Die Seelenkapelle ist eine Kapelle in der Pinzgauer Gemeinde Weißbach bei Lofer.

Geschichte

Die Seelenkapelle wurde gleichzeitig mit der Kirche 1792 errichtet. Bis 1994 wurden in der Kapelle Gebeine und Totenköpfe aufbewahrt. 1994 wurden die Überreste im Friedhof beigesetzt. 1994 begann die Renovierung der Kapelle, die bis 1999 dauerte.

Beschreibung

Die 2,2 mal 1,5 m große, 2,1 m hohe Seelenkapelle befindet sich links neben dem Eingang in die Pfarrkirche in eine Nische. Der halbrunde Mauerbau trägt ein Schindeldach . Hohlkehle und Eingangsbereich sind weiß gestrichen. Der Eingang ist mit einem geschmiedeten Gitter verschlossen, in das das 'IHS' Zeichen integriert ist. Auffallend sind die geschmiedeten Blumen am Gitterabschluss. Neben dem Eingang befindet sich ein kleines Weihwasserbecken und darüber eine karniesbogige Tafel aus rotem Marmor.

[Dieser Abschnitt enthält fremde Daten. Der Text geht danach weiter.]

/-- What the reactions to an event leave as it is. -/
def State.kept (s : State) : Kept :=
  { role := s.role, roleValid := s.roleValid, clock := s.clock, flashOn := s.flashOn, lines := s.lines,
    keys := s.book.records.map Rec.key, counter := s.book.counter, water := s.water, pos := s.pos,
    creep := s.motion.creep, candidate := s.motion.teachCandidate, lockout := s.motion.teachLockout,
    tailLimits := s.locks.tail.limits, toeLimits := s.locks.toe.limits, apA := s.apA.kept, apB := s.apB.kept,
    lamps := (s.signals.inbound.red, s.signals.inbound.amber, s.signals.outbound.red, s.signals.outbound.amber),
    beams := (s.signals.downstream, s.signals.upstream), number := s.opening.number, settle := s.opening.settle,
    paired := s.link.paired, view := s.link.view, age := s.link.age, mismatch := s.link.mismatch,
    timers := (s.link.freshness, s.link.reply, s.link.startup, s.link.period),
    masks := s.faults.recs.toList.map (·.mask), prepare := s.faults.prepare, lapse := s.faults.lapse,
    settings := s.settings, port := s.port, horizon := s.horizon, cutCount := s.cutCount,
    pending := s.pending }

/-! ### What a request finds, and how it is answered -/

namespace State

/-- The state a non-read request finds: the first event after reset has had its reports, and the resume-prepare flag is
cleared (R176; entry 7). -/
def asked (s : State) : State := s.wake.clearPrepare

end State

/-- The port once a response has been formed (R189, R192). -/
def Port.answered (p : Port) (r : Result) (data : List Byte) : Port :=
  { p with state := .ready, request := [], response := some { result := r, data := data } }

/-- What a request keeps beside its own effect: the resume-prepare flag is cleared and the port holds the response. -/
def State.keptAnswer (s : State) (r : Result) (data : List Byte) : Kept :=
  { s.kept with prepare := false, lapse := .stopped, port := s.port.answered r data }

namespace State

/-- The keys of the records when the record of a passage number closes now (R18): its closed-at is written, and the
follows of every live record that names it is removed. -/
def closedKeys (s : State) (n : Nat) : List Rec :=
  s.book.records.map fun r =>
    if r.number = n then { r.key with closedAt := some s.clock }
    else if r.live = true ∧ r.follows = some n then { r.key with follows := none }
    else r.key

/-- The keys of the records when every live record has its required angle computed afresh at a water level (R19, R29,
R30). -/
def levelKeys (s : State) (level : Int) : List Rec :=
  s.book.records.map fun r =>
    if r.live = true then
      { r.key with
          required := requiredOn (s.items.clearance.table.getD []) (r.draft + s.items.clearance.margin + level) }
    else r.key

end State

/-! ### Values that a write of a whole list takes -/

/-- A clearance table that stands none of the refusals of R24 against a FULL_OPEN. -/
def TableFits (full : Int) (t : List (Int × Int)) : Prop :=
  2 ≤ t.length ∧ t.length ≤ 12 ∧ (∀ p ∈ t, 0 ≤ p.1 ∧ p.1 ≤ 8500 ∧ 0 ≤ p.2 ∧ p.2 ≤ 6500) ∧
    (∀ p, t.head? = some p → p.1 = 0) ∧ (∀ xs p q ys, t = xs ++ p :: q :: ys → p.1 < q.1 ∧ p.2 ≤ q.2) ∧
    ∀ p, t.getLast? = some p → p.1 ≤ full

/-- Envelope bands that stand none of the refusals of R67 against a FULL_OPEN. -/
def BandsFit (full : Int) (bs : List RawBand) : Prop :=
  1 ≤ bs.length ∧ bs.length ≤ 8 ∧
    (∀ b ∈ bs, -300 ≤ b.upper ∧ b.upper ≤ 8800 ∧ 100 ≤ b.upLimit ∧ b.upLimit ≤ 20000 ∧ 100 ≤ b.downLimit ∧
      b.downLimit ≤ 20000 ∧ b.cls ≤ 1) ∧
    (∀ xs b c ys, bs = xs ++ b :: c :: ys → b.upper < c.upper) ∧ ∀ b, bs.getLast? = some b → full + 300 ≤ b.upper

/-! ### Grouping (R130, R131) -/

/-- A record of the book that R130 lets into an opening as far as its own fields go: BOOKED, its required angle above 0 and,
where a limit is set, not above it (R139), its not-before within the gathering window. -/
def Ready (s : State) (limit : Option Int) (r : Rec) : Prop :=
  r ∈ s.book.records ∧ r.state = .booked ∧
    (∃ a, r.required = .angle a ∧ 0 < a ∧ ∀ t, limit = some t → a ≤ t) ∧
    ∀ t, r.notBefore = some t → (t : Int) ≤ s.clock + s.items.channel.gatherWindow

/-- A record that may be taken into the group at one event (R130): its follows is absent, names a record on the group list,
or names a record that may itself be taken. -/
inductive Eligible (s : State) (limit : Option Int) : Rec → Prop
  | free (r : Rec) (ready : Ready s limit r) (on : ∀ n, r.follows = some n → n ∈ s.opening.group) : Eligible s limit r
  | led (q r : Rec) (ready : Ready s limit r) (taken : Eligible s limit q) (follows : r.follows = some q.number) :
    Eligible s limit r

/-- Grouping order (R131): URGENT before ROUTINE, then the earlier not-before, an absent one counting as 0, then book
order. -/
def GroupsBefore (s : State) (x y : Rec) : Prop :=
  x.priority = .urgent ∧ y.priority = .routine ∨
    x.priority = y.priority ∧
      (x.notBefore.getD 0 < y.notBefore.getD 0 ∨
        x.notBefore.getD 0 = y.notBefore.getD 0 ∧ ∃ xs ys zs, s.book.records = xs ++ x :: ys ++ y :: zs)

/-- One eligible record leads another: it is the predecessor that the other waits for, or leads it (R131). -/
inductive Leads (s : State) (limit : Option Int) : Rec → Rec → Prop
  | next (q r : Rec) (lead : Eligible s limit q) (eligible : Eligible s limit r) (follows : r.follows = some q.number)
      (off : q.number ∉ s.opening.group) : Leads s limit q r
  | far (p q r : Rec) (up : Leads s limit p q) (down : Leads s limit q r) : Leads s limit p r

/-- A record that the walk of R131 sets aside: one that leads it comes later in grouping order. -/
def SetAside (s : State) (limit : Option Int) (r : Rec) : Prop := ∃ q, Leads s limit q r ∧ GroupsBefore s r q

/-- The numbers taken into the group at one event, in their order (R130, R131): every eligible record's while the list has
room for six. They stand in grouping order, but for those set aside: each of these follows directly on its predecessor, with
nothing between but others set aside that the same predecessor leads (the order of several set aside for one record is the
model's own, entry 39, and not said). -/
def Taken (s : State) (limit : Option Int) (ns : List Nat) : Prop :=
  let room := s.opening.group.length + ns.length
  ns ≠ [] ∧ ns.Nodup ∧ room ≤ 6 ∧
  (∀ n ∈ ns, ∃ r, Eligible s limit r ∧ r.number = n) ∧
  (room < 6 → ∀ r, Eligible s limit r → r.number ∈ ns) ∧
  (∀ q r, Leads s limit q r → r.number ∈ ns → ∃ xs ys, ns = xs ++ r.number :: ys ∧ q.number ∈ xs) ∧
  (∀ q r, Eligible s limit q → Eligible s limit r → ¬SetAside s limit q → ¬SetAside s limit r → GroupsBefore s q r →
    r.number ∈ ns → ∃ xs ys, ns = xs ++ r.number :: ys ∧ q.number ∈ xs) ∧
  (∀ q r xs ys, SetAside s limit r → Leads s limit q r → r.follows = some q.number → ns = xs ++ q.number :: ys →
    ∃ zs, (zs = ys ∨ ∃ rest, ys = zs ++ r.number :: rest) ∧
      (zs = ys → room = 6) ∧
      ∀ n ∈ zs, ∃ p, p.number = n ∧ SetAside s limit p ∧ Leads s limit q p)

/-! ### Targets, joins, returns and call ends (R31, R119, R122, R129, R138 to R141) -/

/-- A record whose number the group list names. -/
def Grouped (s : State) (r : Rec) : Prop := ∃ n ∈ s.opening.group, s.findRec n = some r

/-- The target angle of R31 for the records on the group list: the largest of their required angles plus ANGLE_MARGIN, at
least MIN_OPEN and at most FULL_OPEN; MIN_OPEN for no record. -/
def TargetIs (s : State) (target : Int) : Prop :=
  (∀ r, ¬Grouped s r) ∧ target = s.minOpen ∨
    (∃ r, Grouped s r) ∧
      ∃ top : Int, 0 ≤ top ∧ (∀ r a, Grouped s r → r.required = .angle a → a ≤ top) ∧
        (top = 0 ∨ ∃ r, Grouped s r ∧ r.required = .angle top) ∧
        target = min s.fullOpen (max (top + s.angleMargin) s.minOpen)

/-- The target is still recomputed: the frozen flag is clear in a phase before RAISING (R138). -/
def TargetOpen (s : State) : Prop :=
  s.opening.frozen = false ∧
    (s.opening.phase = .pending ∨ s.opening.phase = .closingRoad ∨ s.opening.phase = .unlocking)

/-- The examination of R139 takes one state to another. In the five phases, with the close requested flag clear and room on
the list, the eligible records join: their records are GROUPED and changed, their numbers stand at the end of the list, the
linger timer is stopped (R141), and before the freeze the target is that of the list (R138); after it none joins whose
required angle is above the target. Elsewhere nothing changes. -/
def Joins (w u : State) : Prop :=
  let o := w.opening
  let limit := if o.frozen then o.target else none
  let may := w.role ≠ .follow ∧
    (o.phase = .pending ∨ o.phase = .closingRoad ∨ o.phase = .unlocking ∨ o.phase = .raising ∨ o.phase = .heldOpen) ∧
    o.closeRequested = false ∧ o.group.length < 6 ∧ ∃ r, Eligible w limit r
  (¬may → u = w) ∧
  (may → ∃ ns, Taken w limit ns ∧
    u = { w with
      book := { w.book with
        records := w.book.records.map fun r =>
          if r.number ∈ ns then { r with state := .grouped, changed := true } else r },
      opening := { o with group := o.group ++ ns, linger := .stopped, target := u.opening.target } } ∧
    (¬TargetOpen w → u.opening.target = o.target) ∧
    (TargetOpen w → ∃ target, u.opening.target = some target ∧ TargetIs u target))

/-- What leaving the group list does to the opening record, the list after it being that of `m` (R129, R138, R141): an
emptied list ends an opening in PENDING and starts the linger wait in HELD_OPEN; before the freeze the target is that of the
list. -/
def GroupLeft (v m : State) : Prop :=
  let o := v.opening
  let emptied : Bool := o.group ≠ [] ∧ m.opening.group = []
  if emptied ∧ o.phase = .pending then
    m.opening = { o with
      phase := .idle, group := [], target := none, runDir := none, resumePoint := none, frozen := false,
      suspended := false, closeRequested := false, linger := .stopped, command := none }
  else
    m.opening = { o with
      group := m.opening.group, target := m.opening.target,
      linger := if emptied ∧ o.phase = .heldOpen then
          (if v.items.channel.linger = 0 then .expired else .running (v.items.channel.linger * 1000).toNat)
        else o.linger } ∧
    (¬TargetOpen v → m.opening.target = o.target) ∧
    (TargetOpen v → ∃ target, m.opening.target = some target ∧ TargetIs m target)

/-- The signals after a call end of a direction (R119, R122): the context is emptied, FOLLOW_GAP runs for that direction and
TURNAROUND for the other, a gap of 0 standing stopped. -/
def State.callEnded (s : State) (d : Dir) : Signals :=
  let gap := fun (secs : Int) => if secs = 0 then Timer.stopped else .running (secs * 1000).toNat
  let own := gap s.items.channel.followGap
  let cross := gap s.items.channel.turnaround
  { s.signals with
    inbound := { s.signals.inbound with gap := if d = .inbound then own else cross },
    outbound := { s.signals.outbound with gap := if d = .outbound then own else cross },
    call := { serving := s.signals.call.serving, called := none, callTimer := .stopped, passing := none,
              exitSeen := false, lastEnd := some d } }

/-- The records of the list are tested with new required angles, those that satisfy `on` (R140). A GROUPED or CALLED one
whose value is 0 or UNACHIEVABLE, or after the freeze above the target, is BOOKED again and off the list, its call ended; a
PASSING one whose value is above the target stays and latches CLEARANCE_SHORT unless that is masked; any other record stays
as it is. -/
def Tested (v m : State) (on : Rec → Prop) : Prop :=
  let beyond := fun (r : Rec) =>
    ∃ target, v.opening.target = some target ∧ (r.required = .unachievable ∨ ∃ a, r.required = .angle a ∧ target < a)
  let returned := fun (r : Rec) =>
    on r ∧ (r.state = .grouped ∨ r.state = .called) ∧
      (r.required = .unachievable ∨ (∃ a, r.required = .angle a ∧ a ≤ 0) ∨ v.opening.frozen = true ∧ beyond r)
  let short := ∃ r ∈ v.book.records, on r ∧ r.state = .passing ∧ beyond r
  m = { v with book := { v.book with records := m.book.records }, opening := m.opening, signals := m.signals,
               faults := { v.faults with recs := m.faults.recs } } ∧
  v.book.records.Forall₂
    (fun r q => (returned r → q = { r with state := .booked, changed := true }) ∧ (¬returned r → q = r)) m.book.records ∧
  m.opening.group.Sublist v.opening.group ∧
  (∀ n, n ∈ m.opening.group ↔ n ∈ v.opening.group ∧ ∀ r ∈ v.book.records, r.number = n → ¬returned r) ∧
  GroupLeft v m ∧
  (∀ r ∈ v.book.records, r.state = .called → returned r → m.signals = v.callEnded r.dir) ∧
  ((∀ r ∈ v.book.records, r.state = .called → ¬returned r) → m.signals = v.signals) ∧
  (∀ f, (f = .clearanceShort ∧ (v.fault f).mask = false ∧ short → m.fault f = { v.fault f with latch := true }) ∧
    (¬(f = .clearanceShort ∧ (v.fault f).mask = false ∧ short) → m.fault f = v.fault f))

/-- The records with the required angle of every live one computed afresh, and its changed flag set where that differs (R19,
R29, R30). -/
def State.reangled (s : State) : List Rec :=
  s.book.records.map fun r =>
    let required := requiredOn (s.items.clearance.table.getD [])
      (r.draft + s.items.clearance.margin + s.effectiveWater)
    if r.live then { r with required := required, changed := r.changed || decide (required ≠ r.required) } else r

Im Inneren fällt die schwarze Mensa mit dem Altarbild (Seelenwanderung vom Fegefeuer in den Himmel) auf. Jeweils zwei hölzerne Kerzenständer stehen links und rechts daneben. In der linken Seitennische ist eine Statue des Schmerzensmannes, neben dem sich das Marterl von Mathias Graßl befindet, aufgestellt. In der rechten befindet sich eine Statue der schmerzhaften Muttergottes. Rechts neben der Muttergottes hängt ein auf Blech gemaltes Seelenbild. Am Fuße des Altars stehen Pyramidentafeln mit Totenkopf und der Aufschrift: „heute mir“ und „morgen dir“.